A minha pátria é a língua portuguesa Livro do Desasossego – Bernardo Soares (Fernando Pessoa)
Este breve apontamento seria difícil de se concretizar noutras circunstâncias, mas a citação inspiradora de Fernando Pessoa impele-me a escrever e a olhar para o interior da minha pátria, povoada de paisagens inesquecíveis que nos deixam sem fôlego, onde a natureza será sempre irrepetível, onde nos deparamos a cada passo com aquela curva da estrada ou com aquele rio da minha aldeia do mestre Caeiro. As flores exalam os seus aromas, as narinas sorvem as essências silvestres, o voo dos pássaros desenha a sua liberdade no azul celeste.
E vou a Miranda ver dançar os pauliteiros…
Neste torrão chão, os linguajares das gentes acariciam com ligeireza as palavras, novas palavras que brotam da sua voz como afloramentos magmáticos, expressões arcaicas que cimentam a língua portuguesa.
E vou à Senhora da Lapa em peregrinação para encontrar-me com Aquilino Ribeiro…
E vou a Monsanto escutar as adufeiras…
E vou a Castro Verde ouvir o cante…
Um território ancestral habitado pelos mais diversos povos, uma identidade construída ao longo dos séculos onde a língua edificou a pátria. Essa língua, ferramenta de escritores que levou mais longe a cultura e o nome de Portugal, numa epopeia constante. Os poetas retiraram o véu da noiva sobre as palavras e o amor à pátria materializou-se nos versos rabiscados nos exílios, nas guerras e nos cárceres.
Usurpando a frase ao escritor e poeta Luís Vaz de Camões, ditosa pátria que filhos desta eloquência deu à língua portuguesa, sendo por vezes uma língua apátrida, acostumou-se a mudar de figurino conforme as latitudes.
A minha língua mátria tem a aparência de um colar de missangas. Em Cabo Verde canta mornas de braço dado com o crioulo e no Brasil tem samba no pé numa roda de samba no terreiro. Em Angola pode ser pregão na boca da vendedeira no mercado Roque Santeiro, junto ao porto de Luanda; na Índia e no extremo oriente resiste nos corações dos goeses, macaenses e timorenses como um sol nascente raiado de esperança.
Acompanhando os heróis do mar, a língua portuguesa sulcou com a sua quilha os sete mares, como na canção dos sétima legião “foram tantas as tormentas, que tivemos que enfrentar…”, peregrinou por terras africanas, explorou a selva pela pena de Ferreira de Castro, dobrou o cabo da Boa Esperança e com Magalhães circum-navegou o mundo.

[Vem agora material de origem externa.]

-- ==== Sys2Proof/Machine/StateLink.lean ====
section
/-! DEFINITION. State of the link and fabric path: LCS with its pair table and port (05), Egress Staging
Buffer (05), windows, TLBs, outstanding requests, home masks and Atomic Response Caches (06), Reduction
Lanes, plans and invocations (07). -/

namespace Sys2Proof.Machine

/-- Receive state of a VC of a pair (R130). -/
inductive VcRx where
  | normal | broken | skip
  deriving DecidableEq, Repr

/-- Sequence state of one VC of a pair (R130). -/
structure VcState where
  txEpoch : Nat := 0
  txNext  : Nat := 0
  rxEpoch : Nat := 0
  rxNext  : Nat := 0
  rx      : VcRx := .normal
  deriving DecidableEq, Repr

/-- A pair-table entry (R130). `keys` lists (epoch, key), at most three; `sends` counts the REQ sends so far
(R143). -/
structure Pair where
  valid  : Bool := false
  peer   : Pkg := 0
  lcs    : Nat := 0
  keys   : List (Nat × Key) := []
  vcs    : List VcState := List.replicate 8 {}
  rseqTx : Nat := 2 ^ 63
  rseqRx : Nat := 2 ^ 63
  up     : Bool := true
  sends  : Nat := 0
  deriving DecidableEq, Repr

/-- A fabric packet (R131, R132) before its EPOCH and SEQ are assigned (R135). `origin` and `poison` are
the header's bit fields, `lines` each line with its carried check value, `bad` the lines that failed check 8. -/
structure Pkt where
  vc     : Nat
  ce     : Bool
  op     : Nat
  cls    : Nat
  dst    : Pkg
  dstLcs : Nat
  src    : Pkg
  srcLcs : Nat
  origin : BitVec 4
  poison : BitVec 4
  txn    : BitVec 96
  lines  : List (Line × BitVec 32)
  bad    : BitVec 4 := 0
  deriving DecidableEq, Repr

/-- A packet staged in the ESB (R148): its VOQ (class of the packet, LCS), whether its cells come from the
shared pool, the outstanding entry and tag it serves, and whether a path change holds it (R174). -/
structure Staged where
  lcs    : Nat
  pkt    : Pkt
  shared : Bool
  entry  : Option Nat
  tag    : Tag
  held   : Bool
  deriving DecidableEq, Repr

/-- The state of a rate meter (RFC 2698): thousandths of a byte in the committed and the peak bucket, and the time
of the last update. -/
structure Meter where
  cir : Nat := 200000
  pir : Nat := 200000
  cbs : Nat := 0x100000
  pbs : Nat := 0x100000
  tc  : Nat := 0x100000 * 1000
  tp  : Nat := 0x100000 * 1000
  at' : BitVec 64 := 0
  deriving DecidableEq, Repr

/-- A class queue's register (ESB_CLASS, R156). -/
structure EsbClass where
  vc     : Nat
  en     : Bool := true
  min    : Nat := 64
  max    : Nat := 4096
  mark   : Nat := 2048
  weight : Nat := 4
  deriving DecidableEq, Repr

/-- A drop profile (ESB_WRED, R150). -/
structure Wred where
  minTh : Nat
  maxTh : Nat
  maxP  : Nat
  w     : Nat := 4
  deriving DecidableEq, Repr

/-- A packet in the spill ring (R156): the first host line of its slot, its VOQ's LCS, its tag and lines, and the slot's lines being
read back: line of the slot, M-port, sequence number of the read (a line that none answers is lost). -/
structure Spilled where
  slot  : Nat
  lcs   : Nat
  tag   : Tag
  nl    : Nat
  asked : Option (List (Nat × Nat × Nat)) := none
  deriving DecidableEq, Repr

/-- The Egress Staging Buffer of an instance. `wait` are lossless packets held at a source inside the block, oldest
first (R148). `spillW` are the spill ring's lines that the MCSs have still to accept (R156). `short` is, per VOQ (LCS × 8 + class),
how many cells of its guarantee are not yet in force (R149). `avg` is kept per message VOQ, `drr` per (LCS, class), `turn` per LCS:
the place in the round and whether its quantum is still to be added. -/
structure Esb where
  ctEn    : Bool := true
  spillEn : Bool := false
  cls     : List EsbClass := [{ vc := 0 }, { vc := 1 }, { vc := 2 }, { vc := 3 }, { vc := 4, weight := 1 }]
  msgMax  : Nat := 4096
  spillRegion : Nat := 0
  wred    : List Wred := [{ minTh := 1024, maxTh := 3072, maxP := 26 }, { minTh := 512, maxTh := 2048, maxP := 64 },
                          { minTh := 128, maxTh := 1024, maxP := 128 }]
  meters  : Sparse Meter := []
  staged  : List Staged := []
  wait    : List Staged := []
  spill   : List Spilled := []
  spillAt : Nat := 0
  spillW  : List (Nat × MnWr) := []
  short   : Sparse Nat := []
  avg     : Sparse Nat := []
  drr     : Sparse Nat := []
  turn    : Sparse (Nat × Bool) := []
  lfsr    : Nat := 0
  deriving DecidableEq, Repr

/-- A packet given to LL_TX (R136): its flits, its pair, and the class and pool of its cells (none for a resync packet or an abort
flit). -/
structure Sent where
  vc     : Nat
  flits  : List Flit
  pair   : Option Nat
  cls    : Option Nat
  shared : Bool
  deriving DecidableEq, Repr

/-- A 32-byte half of a flit of an unframed stream (R146), with the flit's VC and whether it is the flit's second half. -/
structure RxHalf where
  vc   : Nat
  last : Bool
  data : BitVec 256
  deriving DecidableEq, Repr

/-- What a delivery on LT_IR serves (R165, R182, R187, R219). -/
inductive InbUse where
  | read (pair : Nat) (pkt : Pkt)
  | write (pair : Nat) (pkt : Pkt) (line : Nat) (sorrelBad : Bool)
  | message (exp : Nat) (line : Nat) (slot : Nat) (desc : Line)
  | descriptor (exp : Nat)
  | atomRead (src : Pkg) (iinst : Nat) (reqid : Nat)
  | atomWrite (src : Pkg) (iinst : Nat) (reqid : Nat)
  | stepWrite (inv step line : Nat) (inex : Bool)
  | stepRead (inv step line : Nat)
  deriving DecidableEq, Repr

/-- A delivery made on LT_IR and not yet completed on LT_IC (R40), with the MN_WR_ fields of Table 2.2. `sent` says that it has transferred; `done` holds
the status of a line whose packet still waits for its other lines; deliveries of one packet share `order`. -/
structure Inb where
  id     : BitVec 12
  use    : InbUse
  rd     : Bool
  addr   : LineAddr
  tag    : Tag
  ctx    : Ctx
  layer  : BitVec 16
  opid   : BitVec 16
  data   : Line
  svalid : Bool
  sorrel : BitVec 32
  poison : Bool
  order  : Nat
  flits  : Nat
  vc     : Nat
  sent   : Bool
  done   : Option Status := none
  deriving DecidableEq, Repr

/-- An Atomic Response Cache entry (R183). `started` says that its line has been asked for. -/
structure Arc where
  src     : Pkg
  iinst   : Nat
  reqid   : Nat
  pending : Bool
  pair    : Nat
  pkt     : Pkt
  line    : LineAddr
  tag     : Tag
  ctx     : Ctx
  status  : Status
  result  : Line
  waiters : List (Nat × Pkt)
  started : Bool
  order   : Nat
  deriving DecidableEq, Repr

/-- LCS_STS.STATE (R157). -/
inductive LcsState where
  | inService | retraining | outOfService
  deriving DecidableEq, Repr

/-- A plan packet kept at the head of the RDX VC (R221). -/
structure HeldPkt where
  pair : Nat
  pkt  : Pkt
  deriving DecidableEq, Repr

/-- An abort record of a lane (R398). -/
structure AbortRec where
  pair   : Nat
  plan   : Nat
  coll   : Nat
  status : Status
  deriving DecidableEq, Repr

/-- The registers and lanes of an LCS (package LCS number). -/
structure Lcs where
  present  : Bool := false
  inst     : Nat := 0
  dual     : Bool := false
  z2       : Bool := false
  retrainMs : Nat := 10
  holdoff  : Nat := 1
  state    : LcsState := .inService
  spares   : Nat := 2
  lastFault : Status := .ok
  lastPair : Nat := 0
  lastVc   : Nat := 0
  retryUs  : Nat := 20
  attempts : Nat := 8
  thresh   : Nat := 16
  rxvc     : List Nat := [128, 384, 256, 32, 197, 9, 9, 9]
  cov      : List Nat := [0, 0, 0, 0, 0, 0]
  rlEn     : Bool := true
  pfLines  : Nat := 64
  holdUs   : Nat := 1000
  rlSts    : Nat × Nat × Status × Word := (0, 0, .ok, 0)
  deriving DecidableEq, Repr

/-- The port and engines of an LCS. `crdHold` holds the credits at zero after a soft reset until LL_UP rises (R29). `sending` is the
packet whose last flit may not have left, `resend` one that LL_UP cut off, `lastTx` the cycles that the last packet took on LL_TX.
`rxOpen` is the packet whose flits are arriving, with its VC, `rxStray` the VCs of a stray packet still open (R69), `rxBuf` the
unframed stream not yet taken (R146). `ce` counts CE packets by pair × 8 + class (R151). `resync` are the resync packets owed, oldest first (an ACK with the mask of its
REQ), `acq` the Acquires to be answered (pair, packet, order), `reqWait` the requests and messages that wait for
their export's TLB entry (R164) or for room in the Atomic Response Cache (R183), `expGot` an export that the PP has just read. `laneSeq` counts the remote lines
that came to the lane, `laneTurn` is the step (invocation, index) that its round robin served last (R219). -/
structure LPort where
  pairs    : Sparse Pair := []
  kBay     : Option Key := none
  up       : Bool := false
  retrain  : Bool := false
  retrainAt : Option (BitVec 64) := none
  modeBad  : Bool := false
  mode     : Bool := false
  modeNext : Bool := false
  search   : Bool := false
  txCrd    : List Nat := [0, 0, 0, 0, 0, 0, 0, 0]
  rxHeld   : List Nat := [0, 0, 0, 0, 0, 0, 0, 0]
  rxGrant  : List Nat := [0, 0, 0, 0, 0, 0, 0, 0]
  rxDiv    : List Nat := [0, 0, 0, 0, 0, 0, 0, 0]
  crdHold  : Bool := false
  rxOpen   : Option (Nat × List Flit) := none
  rxStray  : List Nat := []
  rxBuf    : List RxHalf := []
  ce       : Sparse Nat := []
  noise    : List (BitVec 64) := []
  bayFlit  : Option Flit := none
  resync   : List (Nat × Option Nat) := []
  sending  : Option Sent := none
  resend   : Option Sent := none
  lastTx   : List LlBeat := []
  lastIr   : Option Inb := none
  inb      : List Inb := []
  seq      : Nat := 0
  arc      : List Arc := []
  acq      : List (Nat × Pkt × Nat) := []
  reqWait  : List HeldPkt := []
  expGot   : Option Nat := none
  held     : List HeldPkt := []
  aborts   : List AbortRec := []
  laneSeq  : Nat := 0
  laneTurn : Nat × Nat := (0, 0)
  leftMask : Option (BitVec 64) := none
  deriving DecidableEq, Repr

/-- A window table entry (WTU_WIN, R159). -/
structure Win where
  valid   : Bool := false
  exp     : Bool := false
  msg     : Bool := false
  perm    : BitVec 4 := 0
  tag     : Tag := 0
  ctx     : Ctx := 0
  base    : Nat := 0
  size    : Nat := 0
  peer    : Pkg := 0
  peerTag : Tag := 0
  peerExp : Nat := 0
  deleting : Bool := false
  deriving DecidableEq, Repr

/-- What a request completes with on LT_OC (Table 2.4). -/
structure LtOc where
  id      : BitVec 12
  data    : Line
  poison  : Bool
  status  : Status
  sorrel  : BitVec 32
  sorigin : Bool
  deriving DecidableEq, Repr

/-- An outstanding fabric request (R176): its window entry, what its completion carries at least (`st`), the path in
force when it was staged (mask, LCSs with UP pairs; R174) and the packet for a resend. -/
structure Outst where
  live    : Bool := false
  uses    : Nat := 0
  port    : Nat := 0
  id      : BitVec 12 := 0
  op      : Nat := 0
  win     : Nat := 0
  dst     : Pkg := 0
  tag     : Tag := 0
  ctx     : Ctx := 0
  layer   : BitVec 16 := 0
  opid    : BitVec 16 := 0
  lcs     : Nat := 0
  home    : Nat := 0
  group   : Nat := 0
  sends   : Nat := 0
  waiting : Bool := false
  order   : Nat := 0
  st      : Status := .ok
  path    : BitVec 64 × List (Nat × Nat) := (0, [])
  pkt     : Option Pkt := none
  deriving DecidableEq, Repr

/-- Why a request waits on an LT_ port: its TLB entry, an outstanding entry, cells, or an earlier request to its line that waits on
another port (R148, R164, R176, R189). -/
inductive LtWait where
  | tlb | table | cells | order
  deriving DecidableEq, Repr

/-- A request held on an LT_ port (its transfers in order), with its place in the order of acceptance (R189). -/
structure LtHeld where
  port  : Nat
  seq   : Nat
  xfers : List LtOr
  why   : LtWait
  win   : Option Nat
  deriving DecidableEq, Repr

/-- The fabric state of one instance: TLB (window indices, most recent first), outstanding table, the count of requests accepted, held
requests, completions waiting on LT_OC by port. -/
structure FabInst where
  tlb    : List Nat := []
  outst  : Sparse Outst := []
  order  : Nat := 0
  held   : List LtHeld := []
  oc     : List (Nat × LtOc) := []
  lastOc : Option LtOc := none
  deriving DecidableEq, Repr

/-- The window unit of the PP and the package's fabric state (R159 to R178): table, staging, status, own
home masks with their publication times, peers' masks, dead peers, pairs that an LCS has reported DOWN (R143), per-context write tallies (R190). -/
structure Fab where
  table  : Sparse Win := []
  stage  : BitVec 256 := 0
  sts    : CmdSts := {}
  delSrc : List (Nat × Src) := []
  tbound : Nat := 16
  retain : Nat := 32
  span   : Bool := false
  serving : List Serving := []
  mask   : BitVec 64 := 0
  masks  : List (BitVec 64 × BitVec 64) := []
  peerMask : Sparse (Option (BitVec 64)) := []
  dead   : List Pkg := []
  downs  : List (Nat × Pkg × Nat) := []
  tally  : Sparse (List Status) := []
  inst   : Sparse FabInst := []
  deriving DecidableEq, Repr

/-- A plan step (Table 7.9). -/
structure Step where
  exec    : Nat
  flags   : BitVec 8
  flags2  : BitVec 8
  chunk   : Nat
  dep     : Nat
  outStep : Nat
  inPkg   : Pkg
  inLcs   : Nat
  outLcs  : Nat
  outPkg  : Pkg
  outPeer : Nat
  deriving DecidableEq, Repr

/-- An installed plan (Table 7.8) with the context that installed it; `dying` waits for its invocations (Table 11.2). -/
structure Plan where
  id      : Nat
  ctx     : Ctx
  dying   : Bool := false
  op      : Nat
  ifmt    : BitVec 8
  ofmt    : BitVec 8
  stoch   : Bool
  timeout : Nat
  steps   : List Step
  deriving DecidableEq, Repr

/-- A line that a step works with: bytes, whether it is a result marked INEXACT, the ingress flits of a packet
that its last line still holds (R223), and a remote line's place in the lane's order of arrival (R219). -/
structure StepLine where
  data  : Line
  inex  : Bool
  flits : Nat := 0
  vc    : Nat := 0
  at'   : Nat := 0
  deriving DecidableEq, Repr

/-- The progress of one step of an invocation (R219): remote lines received, local lines asked for, lines forwarded and
written, remote lines held (the last of them is line `inLine` − 1), local lines by index, lines gathered for the next
packet, writes open. -/
structure StepRun where
  active  : Bool := false
  done    : Bool := false
  inLine  : Nat := 0
  locAsk  : Nat := 0
  outLine : Nat := 0
  wrLine  : Nat := 0
  remote  : List StepLine := []
  loc     : List (Nat × StepLine) := []
  packet  : List StepLine := []
  writes  : Nat := 0
  deriving DecidableEq, Repr

/-- An active invocation (R218). -/
structure Inv where
  id     : Nat
  plan   : Nat
  ce     : Nat
  coll   : Word
  inB    : Nat
  outB   : Nat
  scrB   : Nat
  ctx    : Ctx
  tag    : Tag
  src    : Src
  steps  : List StepRun
  inexact : Bool
  deriving DecidableEq, Repr

/-- Plans and invocations of the package; `ended` are the collectives (PLAN, COLL[15:0]) that ended failing and have
not been invoked again (R225). -/
structure Red where
  plans : List Plan := []
  invs  : List Inv := []
  ended : List (Nat × Nat) := []
  next  : Nat := 0
  deriving DecidableEq, Repr

end Sys2Proof.Machine
end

O poder das palavras vogou ao vento nas vozes dos fadistas, devidamente acompanhados pela viola e pela guitarra portuguesa. O mestre Carlos Paredes, ao dedilhar a sua guitarra dispensa as palavras para tanger habilmente a alma portuguesa.
Amo a minha pátria, cuido da minha língua, mas temo que ela já não seja só minha. Ela tornou-se cosmopolita.